= The Life Before Us =

Novel by Romain Gary (Émile Ajar)

First edition (publ. Mercure de France)

The Life Before Us (1975; French: La Vie devant soi) is a novel by French author Romain Gary, who published it under the pseudonym of "Emile Ajar". It was originally published in English as Momo, translated by Ralph Manheim. In 1986 it was re-published as The Life Before Us. It won the Prix Goncourt in 1975.

== Synopsis ==
Momo, a Muslim orphan boy who is about 10 years old, lives under the care of an old Jewish woman named Madame Rosa, who was a prisoner at Auschwitz and later became a prostitute in Paris. Momo's mother abandoned him with Madame Rosa, who is essentially a babysitter for the children of prostitutes. They live on the sixth floor of an apartment building in Belleville, a district of Paris. In their apartment building, Madame Rosa made a small hideout in a cellar, where she keeps artifacts of her Jewish heritage.

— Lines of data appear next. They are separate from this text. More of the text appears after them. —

/-- Settles O42: every branch is `branch` or `advance`, by R401. -/
theorem branches : Obligations.Branches := by
  refine ⟨fun d s ins c h => ?_, fun i g s s1 v hv => ?_, acbi_branches⟩
  · simp only [List.mem_cons, Prod.mk.injEq, List.not_mem_nil, or_false] at h
    obtain ⟨rfl, rfl⟩ | ⟨rfl, rfl⟩ | ⟨rfl, rfl⟩ | ⟨rfl, rfl⟩ | ⟨rfl, rfl⟩ | ⟨rfl, rfl⟩ | ⟨rfl, rfl⟩ | ⟨rfl, rfl⟩ |
      ⟨rfl, rfl⟩ | ⟨rfl, rfl⟩ | ⟨rfl, rfl⟩ | ⟨rfl, rfl⟩ | ⟨rfl, rfl⟩ | ⟨rfl, rfl⟩ | ⟨rfl, rfl⟩ := h
    · exact branchIf_branches (k := .eq) rfl rfl
    · exact branchIf_branches (k := .ne) rfl rfl
    · exact branchIf_branches (k := .cs) rfl rfl
    · exact branchIf_branches (k := .cc) rfl rfl
    · exact branchIf_branches (k := .hi) rfl rfl
    · exact branchIf_branches (k := .ls) rfl rfl
    · exact branchIf_branches (k := .gt) rfl rfl
    · exact branchIf_branches (k := .le) rfl rfl
    · exact branchIf_branches (k := .fs) rfl rfl
    · exact branchIf_branches (k := .fc) rfl rfl
    · exact branchIf_branches (k := .lo) rfl rfl
    · exact branchIf_branches (k := .hs) rfl rfl
    · exact branchIf_branches (k := .lt) rfl rfl
    · exact branchIf_branches (k := .ge) rfl rfl
    · exact ⟨_, rfl, s.branch_branched _, s.branch_onlyControl _⟩
  · obtain ⟨-, -, -, -, hpc, -, -, -⟩ := readOp_frame hv
    exact ⟨_, exec_casei hv, branched_of hpc _, s1.branch_onlyControl _⟩

/-! ## Local calls (R403, R408 to R410) -/

/-- The push of a return address, with nothing to come (R400). -/
theorem pushReturn_lowered {s : State} {ins : Instr} (hx : s.cut = .never) (hn : 4 ≤ s.sp.toNat)
    (hc : checkAccess (s.sp.toNat - 4) 4 = .ok ()) (hpc : s.pc.toNat + instrLength ins < 16777216) :
    s.pushReturn ins = .ok (s.lowered 4 (s.mem.writeLE (s.sp.toNat - 4) 4 (s.pc.toNat + instrLength ins)) .never) := by
  have hnext : s.nextPc ins = (BitVec.ofNat 24 (s.pc.toNat + instrLength ins), s) := by
    rw [State.nextPc, State.sum24, if_pos (by omega)]
    norm_cast
  rw [State.pushReturn_of_nextPc hnext, BitVec.toNat_ofNat, Nat.mod_eq_of_lt hpc]
  exact push_lowered _ hx hn hc

/-- What a call leaves: the return address on the stack and nothing else but PC changed. -/
theorem call_leaves {s : State} {ra : Nat} (hw : s.mem.wf = true) (hn : 4 ≤ s.sp.toNat) (hra : ra < 16777216)
    {t : State} (k : Int ⊕ Dword)
    (ht : t = k.elim (s.lowered 4 (s.mem.writeLE (s.sp.toNat - 4) 4 ra) .never).branch
      (s.lowered 4 (s.mem.writeLE (s.sp.toNat - 4) 4 ra) .never).goto) :
    t.mem.readLE (s.sp.toNat - 4) 4 = ra ∧ SameOutside (s.sp.toNat - 4) 4 s t ∧ StackMoved (-4) s t ∧
      SameRegs [] s t ∧ SameFpRegs [] s t ∧ SameFlags [] s t ∧ SameControl s t := by
  have hin : s.sp.toNat - 4 + 4 ≤ Config.memSize := by
    have := s.sp.isLt
    simp only [Config.memSize]
    omega
  have hmem : t.mem = s.mem.writeLE (s.sp.toNat - 4) 4 ra := by rw [ht]; cases k <;> simp
  refine ⟨?_, fun x hx => ?_, (s.lowered_moved 4 (s.mem.writeLE (s.sp.toNat - 4) 4 ra) .never hn).congr ?_ ?_, ?_⟩
  · rw [hmem, Memory.readLE_writeLE hw hin]
    omega
  · rw [hmem]
    exact Memory.read_writeLE_outside hw hin hx
  · rw [ht]
    cases k <;> simp
  · rw [ht]
    cases k <;> simp
  · rw [ht]
    cases k <;> simp [SameRegs, SameFpRegs, SameFlags, SameControl, SameBases, SameSystem, State.flag]

theorem goto_pc_toNat (s : State) (a : Dword) : (s.goto a).pc.toNat = a.toNat % 16777216 := by
  rw [State.goto_pc, low24_toNat]

theorem ret_leaves {s : State} {d : Disp} (hx : s.cut = .never) (hc : checkAccess s.sp.toNat 4 = .ok ())
    (hlt : s.sp.toNat + 4 < 16777216) :
    ∃ t, exec (.ret d) s = .next t ∧ t.pc.toNat = s.mem.readLE s.sp.toNat 4 % 16777216 ∧
      StackMoved (4 + d.value) s t ∧ SameRegs [] s t ∧ SameFpRegs [] s t ∧ SameMemory s t ∧ SameFlags [] s t ∧
      SameControl s t := by
  refine ⟨((s.raised 4).addSp d.value).goto (BitVec.ofNat 32 (s.mem.readLE s.sp.toNat 4)), ?_, ?_, ?_, ?_⟩
  · change execRet d s = _
    rw [execRet, pop_raised hx hc hlt]
    exact run_ok _ _
  · rw [goto_pc_toNat, BitVec.toNat_ofNat]
    omega
  · exact ((State.raised_moved hlt).trans ((s.raised 4).addSp_moved d.value) (State.raised_flag _ _ _) (by omega)
      (by omega)).congr (by simp) (by simp)
  · simp [SameRegs, SameFpRegs, SameMemory, SameFlags, SameControl, SameBases, SameSystem, State.flag]

/-- Settles O43: a branch or a jump, after a push or a pop of the return address. -/
theorem localCalls : Obligations.LocalCalls := by
  intro s g d a
  refine ⟨fun ha => ⟨s.goto a, ?_, goto_pc_toNat s a, ?_⟩, fun hw hx hn hc => ⟨fun ha hpc => ?_, fun hpc => ?_⟩,
    fun hx hc hlt => ret_leaves hx hc hlt⟩
  · change execJump g s = _
    rw [execJump, ha]
    exact run_ok _ _
  · simp [OnlyControl, SameData, SameRegs, SameFpRegs, SameMemory, SameFlags, SameStack, SameControl, SameBases,
      SameSystem, State.flag]
  · refine ⟨(s.lowered 4 (s.mem.writeLE (s.sp.toNat - 4) 4 (s.pc.toNat + instrLength (.jsr g))) .never).goto a, ?_,
      goto_pc_toNat _ a, call_leaves hw hn hpc (.inr a) rfl⟩
    have he : exec (.jsr g) s = s.run (addrOf s s g >>= fun a => s.pushReturn (.jsr g) >>= fun t => .ok (t.goto a)) := rfl
    rw [he, ha, pushReturn_lowered hx hn hc hpc]
    exact run_ok _ _
  · refine ⟨(s.lowered 4 (s.mem.writeLE (s.sp.toNat - 4) 4 (s.pc.toNat + instrLength (.bsr d))) .never).branch d.value,
      ?_, branched_of (State.lowered_pc _ _ _ _) _, call_leaves hw hn hpc (.inl d.value) rfl⟩
    have he : exec (.bsr d) s = s.run (s.pushReturn (.bsr d) >>= fun t => .ok (t.branch d.value)) := rfl
    rw [he, pushReturn_lowered hx hn hc hpc]
    exact run_ok _ _

end Sys2Proof.Machine
end

section
/-! PROOFS. External calls and the returns that reload a module (47_processor_control.md sections 4 and 6,
60_exceptions.md section 6). -/
namespace Sys2Proof.Machine

/-! ## External calls (R411, R412) -/

/-- Memory once an external call has pushed two free bytes, MOD and the return address. -/
def callPushed (s : State) (x ra : Nat) : Memory :=
  ((s.mem.writeLE (s.sp.toNat - 2) 2 x).writeLE (s.sp.toNat - 4) 2 s.mod.toNat).writeLE (s.sp.toNat - 8) 4 ra

/-- The frame of an external call is that of an exception whose stack is the selected one. -/
theorem callPushed_reads {s : State} {x ra : Nat} (hw : s.mem.wf = true) (hn : 8 ≤ s.sp.toNat) (hx : x < 2 ^ 16)
    (hra : ra < 2 ^ 32) :
    (callPushed s x ra).readLE (s.sp.toNat - 8) 4 = ra ∧ (callPushed s x ra).readLE (s.sp.toNat - 4) 2 = s.mod.toNat ∧
      ∀ y, y < s.sp.toNat - 8 ∨ s.sp.toNat - 8 + 8 ≤ y → (callPushed s x ra).read y = s.mem.read y := by
  have h := framePushed_reads (s := { s with sp0 := s.sp }) (image := BitVec.ofNat 16 x) (ra := ra) hw hn hra
  have hf : framePushed { s with sp0 := s.sp } (BitVec.ofNat 16 x) ra = callPushed s x ra := by
    rw [framePushed, BitVec.toNat_ofNat, Nat.mod_eq_of_lt hx]
    rfl
  rw [hf] at h
  obtain ⟨-, hmod, hret, hout⟩ := h
  exact ⟨hret, hmod, hout⟩

/-- `s` with its free values drawn up to `c`. -/
def State.drawn (s : State) (c : Nat) : State := { s with freeCount := c }

theorem Res.ok_bind {α β : Type} (a : α) (f : α → Res β) : (Except.ok a >>= f) = f a := rfl

/-- What an external call comes to, with nothing to come. -/
theorem callExternal_never {s : State} {ins : Instr} {p : Nat} (hx : s.cut = .never) (hp : p % 65536 < 0xFFF1)
    (hpc : s.pc.toNat + instrLength ins < 16777216) (hn : 8 ≤ s.sp.toNat)
    (hc : checkAccess (s.sp.toNat - 8) 8 = .ok ()) :
    ∃ x c, x < 2 ^ 16 ∧ callExternal ins p s = .ok (((s.drawn c).lowered 8
      (callPushed s x (s.pc.toNat + instrLength ins)) .never).inProcedure p) := by
  obtain ⟨x, hxv⟩ : ∃ x, x = (s.freshNat 16).1 := ⟨_, rfl⟩
  have hlt : x < 2 ^ 16 := hxv ▸ Nat.mod_lt _ (by decide)
  refine ⟨x, s.freeCount + 1, hlt, ?_⟩
  obtain ⟨s1, hs1⟩ : ∃ s1, s1 = s.drawn (s.freeCount + 1) := ⟨_, rfl⟩
  have hsp1 : s1.sp = s.sp := by rw [hs1]; rfl
  have hcut1 : s1.cut = .never := by rw [hs1]; exact hx
  have h2 := push_lowered (s := s1) (n := 2) x hcut1 (by rw [hsp1]; omega)
    (checkAccess_part hc (by rw [hsp1]; omega) (by rw [hsp1]; omega))
  have hsp2 := State.lowered_sp s1 2 (s1.mem.writeLE (s1.sp.toNat - 2) 2 x) .never
  have h3 := push_lowered (s := s1.lowered 2 (s1.mem.writeLE (s1.sp.toNat - 2) 2 x) .never) (n := 2) s.mod.toNat rfl
    (by rw [hsp2, hsp1]; omega) (checkAccess_part hc (by rw [hsp2, hsp1]; omega) (by rw [hsp2, hsp1]; omega))
  rw [State.lowered_lowered, hsp2] at h3
  have hsp3 := State.lowered_sp s1 (2 + 2) ((s1.mem.writeLE (s1.sp.toNat - 2) 2 x).writeLE (s1.sp.toNat - 2 - 2) 2
    s.mod.toNat) .never
  have h4 := pushReturn_lowered (s := s1.lowered (2 + 2) ((s1.mem.writeLE (s1.sp.toNat - 2) 2 x).writeLE
    (s1.sp.toNat - 2 - 2) 2 s.mod.toNat) .never) (ins := ins) rfl (by rw [hsp3, hsp1]; omega)
    (checkAccess_part hc (by rw [hsp3, hsp1]; omega) (by rw [hsp3, hsp1]; omega))
    (by rw [State.lowered_pc, hs1]; exact hpc)
  rw [State.lowered_lowered, hsp3, State.lowered_pc, State.lowered_mem] at h4
  have hpc1 : s1.pc = s.pc := by rw [hs1]; rfl
  have hmem1 : s1.mem = s.mem := by rw [hs1]; rfl
  have hcall : callExternal ins p s = (s1.push 2 x >>= fun s2 => s2.push 2 s.mod.toNat >>= fun s3 =>
      s3.pushReturn ins >>= fun s4 => s4.enterProcedure p) := by
    rw [hs1, hxv]
    rfl
  rw [State.lowered_mem] at h3
  rw [hcall, h2, Res.ok_bind, h3, Res.ok_bind, h4, Res.ok_bind, State.enterProcedure_never rfl hp, hpc1, hmem1, hsp1,
    Nat.sub_sub, Nat.sub_sub, ← hs1]
  rfl

/-- CXP and CXPD are calls by a descriptor (R411, R412). -/
theorem exec_external {s : State} {g : Gen} {disp : Disp} {ins : Instr} {a : Dword} {b p : Nat}
    (h : (ins = .cxp disp ∧ s.mod.toNat < 0xFFF1 ∧ s.memRead (BitVec.ofNat 32 (s.mod.toNat + 4)) 4 = .ok b ∧
        s.memRead (BitVec.ofInt 32 (b + 4 * disp.value)) 4 = .ok p) ∨
      (ins = .cxpd g ∧ addrOf s s g = .ok a ∧ s.memRead a 4 = .ok p)) :
    exec ins s = s.run (callExternal ins p s) := by
  obtain ⟨rfl, hm, hb, hp⟩ | ⟨rfl, ha, hp⟩ := h
  · have he : exec (.cxp disp) s = s.run (s.linkEntry disp.value >>= fun p => callExternal (.cxp disp) p s) := rfl
    rw [he, linkEntry_eq hm hb, hp]
    rfl
  · have he : exec (.cxpd g) s = s.run (addrOf s s g >>= fun a => s.memRead a 4 >>= fun p =>
      callExternal (.cxpd g) p s) := rfl
    rw [he, ha]
    change s.run (s.memRead a 4 >>= _) = _
    rw [hp]
    rfl

/-- Settles O44: two pushes, then the module of the descriptor entered. -/
theorem externalCalls : Obligations.ExternalCalls := by
  intro s g disp ins a b p hins hw hx hp hpc hn hc
  obtain ⟨x, c, hlt, hcall⟩ := callExternal_never (ins := ins) hx hp hpc hn hc
  obtain ⟨hret, hmod, hout⟩ := callPushed_reads (x := x) (ra := s.pc.toNat + instrLength ins) hw hn hlt (by omega)
  have hmoved := (s.drawn c).lowered_moved 8 (callPushed s x (s.pc.toNat + instrLength ins)) .never hn
  obtain ⟨u, hu⟩ : ∃ u, u = (s.drawn c).lowered 8 (callPushed s x (s.pc.toNat + instrLength ins)) .never := ⟨_, rfl⟩
  rw [← hu] at hcall hmoved
  have hmem : u.mem = callPushed s x (s.pc.toNat + instrLength ins) := by rw [hu]; rfl
  rw [← hmem] at hret hmod hout
  refine ⟨u.inProcedure p, ?_, BitVec.toNat_ofNat .., BitVec.toNat_ofNat .., BitVec.toNat_ofNat .., hret, hmod, hout,
    hmoved, ?_⟩
  · rw [exec_external hins, hcall]
    exact run_ok _ _
  · rw [hu]
    simp [State.inProcedure, SameRegs, SameFpRegs, SameFlags, SameSystem, State.flag, State.drawn]

/-! ## Returns (R413, R426, R427) -/

/-- `s` once a frame of PC, MOD and a third word is popped and the module reloaded. -/
def State.returned (s : State) (psr : Word) : State :=
  { s.raised 8 with
    pc := low24 (s.mem.readLE s.sp.toNat 4)
    psr := psr
    mod := BitVec.ofNat 16 (s.mem.readLE (s.sp.toNat + 4) 2)
    sb := low24 (s.mem.readLE (s.mem.readLE (s.sp.toNat + 4) 2) 4) }

section Pops
variable {s : State} (hx : s.cut = .never) (hlt : s.sp.toNat + 8 < 16777216) (hc : checkAccess s.sp.toNat 8 = .ok ())
include hx hlt hc

/-- The pops of PC and MOD (R413, R426). -/
theorem pop_return : s.pop 4 = .ok (s.mem.readLE s.sp.toNat 4, s.raised 4) ∧
    (s.raised 4).pop 2 = .ok (s.mem.readLE (s.sp.toNat + 4) 2, s.raised 6) := by
  have hsp4 : (s.raised 4).sp.toNat = s.sp.toNat + 4 := State.raised_sp (by omega)
  refine ⟨pop_raised hx (checkAccess_part hc le_rfl (by omega)) (by omega), ?_⟩
  rw [pop_raised (by simpa using hx) (by rw [hsp4]; exact checkAccess_part hc (by omega) (by omega))
    (by rw [hsp4]; omega), hsp4, State.raised_mem, State.raised_raised (by omega)]
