-- ==== Sys2Proof/Decode.lean ====
section
/-! DEFINITION. From what stands on a port to the instruction it is, and back. `WR` and `CMD` words have no
reserved code (30_encoding R58, R59, R60), so their decoding cannot fail; the bytes of a `TX` packet are
read by the first byte, the second byte where the first is `8F`, and the length (30 R56), and are rejected
by name where no row of the table fits. The encoder follows, from the same tables. -/

namespace Sys2Proof

/-- Why bytes are no packet of the block (30 R56). -/
inductive Reject where
  /-- no byte at all -/
  | emptyPacket
  /-- the first byte is none of `0E`, `8F`, `10`, `98` -/
  | unknownLead (b : Byte)
  /-- byte 1 of a page-select packet is not `HAM[0] = 15` (30 R51) -/
  | notPageSelByte1 (b : Byte)
  /-- byte 1 of a Set-Text packet is no row-count code (43 R127) -/
  | unknownRowCode (b : Byte)
  /-- the packet ends before its format does -/
  | truncated
  /-- bytes are left over after the format's last -/
  | trailingBytes
  deriving DecidableEq, Repr

/-- A `WR` word (30 R59): `wr_sel` in bit 16, `wr_row` in 15:14, `wr_idx` in 13:8, `wr_data` in 7:0. -/
def decodeWr (w : PortWord) : Instr :=
  if w.getLsbD 16 then
    .wrlen (w.extractLsb' 14 2) (w.extractLsb' 6 8) (w.extractLsb' 0 6)
  else
    .wrch (w.extractLsb' 14 2) (w.extractLsb' 8 6) (w.extractLsb' 0 8)

/-- A `CMD` word (30 R58): `cmd_op` in bits 16:15, `cmd_page` in 14:3, `cmd_nrows` in 2:0. -/
def decodeCmd (w : PortWord) : Instr :=
  let page := w.extractLsb' 3 12
  let nrows := w.extractLsb' 0 3
  match w.getLsbD 16, w.getLsbD 15 with
  | false, false => .pagesel page nrows
  | false, true => .settext page nrows
  | true, false => .reveal page nrows
  | true, true => .clear page nrows

/-- One row block off the front of the bytes (format W-ROW, 30 R53), and what is left. -/
def rowBlockOf (bytes : List Byte) : Option (RowBlock × List Byte) :=
  match bytes with
  | p0 :: p1 :: cr :: vt1 :: vt2 :: rest =>
    match rest.drop 35 with
    | lf1 :: lf2 :: tail => some (⟨p0, p1, cr, vt1, vt2, rest.take 35, lf1, lf2⟩, tail)
    | _ => none
  | _ => none

/-- Exactly `n` row blocks and nothing after them. -/
def rowBlocksOf : Nat → List Byte → Except Reject (List RowBlock)
  | 0, [] => .ok []
  | 0, _ :: _ => .error .trailingBytes
  | n + 1, bytes =>
    match rowBlockOf bytes with
    | none => .error .truncated
    | some (b, rest) =>
      match rowBlocksOf n rest with
      | .error e => .error e
      | .ok bs => .ok (b :: bs)

/-- The number of rows a row-count code stands for (43 R127). -/
def rowsOfCode (c : Byte) : Option Nat :=
  if c = 0xC7 then some 1 else if c = 0x8C then some 2 else if c = 0x9B then some 3 else none

/-- A Set-Text packet after its lead byte (30 R52). -/
def decodeSetText (bytes : List Byte) : Except Reject Instr :=
  match bytes with
  | [] => .error .truncated
  | code :: rest =>
    match rowsOfCode code with
    | none => .error (.unknownRowCode code)
    | some n =>
      match rowBlocksOf n rest with
      | .error e => .error e
      | .ok [b0] => .ok (.wireSetText1 b0)
      | .ok [b0, b1] => .ok (.wireSetText2 b0 b1)
      | .ok [b0, b1, b2] => .ok (.wireSetText3 b0 b1 b2)
      | .ok _ => .error .truncated

/-- A page-select packet after its lead byte (30 R51). -/
def decodePageSel (bytes : List Byte) : Except Reject Instr :=
  match bytes with
  | [c, h, t, u] => if c = 0x15 then .ok (.wirePageSel h t u) else .error (.notPageSelByte1 c)
  | _ :: _ :: _ :: _ :: _ :: _ => .error .trailingBytes
  | _ => .error .truncated

/-- The bytes of one packet on `TX`; the first byte decides the format (30 R56, log 31). -/
def decodeTx (bytes : List Byte) : Except Reject Instr :=
  match bytes with
  | [] => .error .emptyPacket
  | lead :: rest =>
    if lead = 0x0E then decodePageSel rest
    else if lead = 0x8F then decodeSetText rest
    else if lead = 0x10 then (if rest = [] then .ok .wireReveal else .error .trailingBytes)
    else if lead = 0x98 then (if rest = [] then .ok .wireClear else .error .trailingBytes)
    else .error (.unknownLead lead)

/-- The decoder, total on anything a port can hold. -/
def decode : PortItem → Except Reject Instr
  | .wr w => .ok (decodeWr w)
  | .cmd w => .ok (decodeCmd w)
  | .tx bytes => decodeTx bytes

/-- The 42 bytes of a row block (30 R53). -/
def rowBlockBytes (b : RowBlock) : List Byte :=
  [b.p0, b.p1, b.cr, b.vt1, b.vt2] ++ b.text ++ [b.lf1, b.lf2]

/-- A `WR` word from its fields, high to low (30 R59). -/
def wrWord (sel : BitVec 1) (row : BitVec 2) (idx : BitVec 6) (data : Byte) : PortWord :=
  sel ++ row ++ idx ++ data

/-- A `CMD` word from its fields, high to low (30 R58). -/
def cmdWord (op : BitVec 2) (page : BitVec 12) (nrows : BitVec 3) : PortWord :=
  op ++ page ++ nrows

/-- The encoder: where an instruction stands and with which bits. -/
def encode : Instr → PortItem
  | .wrch row idx data => .wr (wrWord 0 row idx data)
  | .wrlen row ign len => .wr (wrWord 1 row (ign.extractLsb' 2 6) (ign.extractLsb' 0 2 ++ len))
  | .pagesel page nrows => .cmd (cmdWord 0b00 page nrows)
  | .settext page nrows => .cmd (cmdWord 0b01 page nrows)
  | .reveal page nrows => .cmd (cmdWord 0b10 page nrows)
  | .clear page nrows => .cmd (cmdWord 0b11 page nrows)
  | .wirePageSel h t u => .tx [0x0E, 0x15, h, t, u]
  | .wireSetText1 b0 => .tx ([0x8F, 0xC7] ++ rowBlockBytes b0)
  | .wireSetText2 b0 b1 => .tx ([0x8F, 0x8C] ++ rowBlockBytes b0 ++ rowBlockBytes b1)
  | .wireSetText3 b0 b1 b2 =>
      .tx ([0x8F, 0x9B] ++ rowBlockBytes b0 ++ rowBlockBytes b1 ++ rowBlockBytes b2)
  | .wireReveal => .tx [0x10]
  | .wireClear => .tx [0x98]

/-- The bytes an instruction puts on `TX`: those of a wire row, none for a host operation. -/
def wireBytes (i : Instr) : List Byte :=
  match encode i with
  | .tx bytes => bytes
  | _ => []

/-- `n` bytes of a number, the most significant first. -/
def bytesHighFirst : Nat → Nat → List Byte
  | 0, _ => []
  | n + 1, w => BitVec.ofNat 8 (w / 256 ^ n) :: bytesHighFirst n w

/-- `n` 16-bit words of a number, the first word in its low bits, each word's high byte first. -/
def bytesOfWords : Nat → Nat → List Byte
  | 0, _ => []
  | n + 1, w => bytesHighFirst 2 w ++ bytesOfWords n (w / 65536)

/-- How many bytes the packet that begins with these bytes has (30 R56); 0 where they begin none. -/
def packetLength (bytes : List Byte) : Nat :=
  match bytes with
  | lead :: rest =>
    if lead = 0x0E then 5
    else if lead = 0x8F then
      match rest with
      | code :: _ => match rowsOfCode code with
        | some n => 2 + 42 * n
        | none => 0
      | [] => 0
    else if lead = 0x10 || lead = 0x98 then 1
    else 0
  | [] => 0

/-- What a row's word of spec/opcode_table.json is on a port. A 17-bit row (24 bits in whole bytes) has no
port among its bits, and the same word is an operation on `WR` and another on `CMD`: it is read as a `CMD`
word, and with bit 17 set, which no row of the table uses, as a `WR` word (log 4). A wire row is read as its
packet, bytes the number does not reach being 0 (log 5). -/
def tableItem (nbits w : Nat) : Option PortItem :=
  if nbits = 17 ∨ nbits = 24 then
    if w < 2 ^ 17 then some (.cmd (BitVec.ofNat 17 w))
    else if w < 2 ^ 18 then some (.wr (BitVec.ofNat 17 w))
    else none
  else if nbits = 8 ∨ nbits = 40 then some (.tx (bytesHighFirst (nbits / 8) w))
  else if nbits = 16 ∨ nbits = 352 ∨ nbits = 688 ∨ nbits = 1024 then
    let bytes := bytesOfWords (nbits / 16) w
    some (.tx (bytes ++ List.replicate (packetLength bytes - bytes.length) 0))
  else none

/-- The instruction this decoder reads from a table row's word (log 4, log 5). -/
def decodeTableWord (nbits w : Nat) : Option Instr :=
  match tableItem nbits w with
  | none => none
  | some item => (decode item).toOption

end Sys2Proof
end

The young boy tells the story of his life in the orphanage and of his relationship with Madame Rosa as she becomes increasingly sick, culminating with her death, after she had expressed her desire to not die in hospital on life support, saying that she does not want to be a vegetable being forced to live.

==Characters==
- Momo, a young Muslim orphan
- Madame Rosa, a babysitter for the children of prostitutes
- Madame Lola, a transgender prostitute and former boxing champion in Senegal
- Monsieur Hamil, an old carpet salesman
- Monsieur N'da Amédée, a procurer
- Doctor Katz, the local doctor

==Themes==
The book deals with several themes, including euthanasia, prostitution, the effects of the Holocaust, immigration and aging.

== Adaptations ==
The novel was adapted for cinema by Israeli director Moshé Mizrahi as Madame Rosa in 1977. The film won the Academy Award for Best Foreign Language Film, and Simone Signoret won the César Award for Best Actress for her performance as Madame Rosa. The novel was adapted for television in 2010 by Myriam Boyer, who also plays Madame Rosa. In 1987, American director Harold Prince staged a short-lived musical version on Broadway under the title Roza with a libretto and lyrics by Julian More and music by Gilbert Becaud.

On November 13, 2020, Netflix released The Life Ahead directed by Edoardo Ponti and starring Sophia Loren.

== Ban in Iran==
The novel was first published in Iran in 1975 before the 1979 Islamic Revolution. It was banned for around 10 years after the revolution. Then the ban was removed and it was published several times afterwards. However, "The Life Before Us" was banned again during the tenure of Iranian President Mahmoud Ahmadinejad. The book finally hit the shelves in Iran again after a 13-year ban in September 2018. “With the publication of this book, I feel like a loved one has been released from prison and now I have come to visit him,” said Lili Golestan, the translator of the book into Persian, after the ban was lifted.

==Trivia==
The book has a major part in the South Korean crime television series Nobody Knows from 2020. As the TV series progresses, parts of the book are cited, and additionally, one of the victims of the crime series left a clue in the book to the protagonist.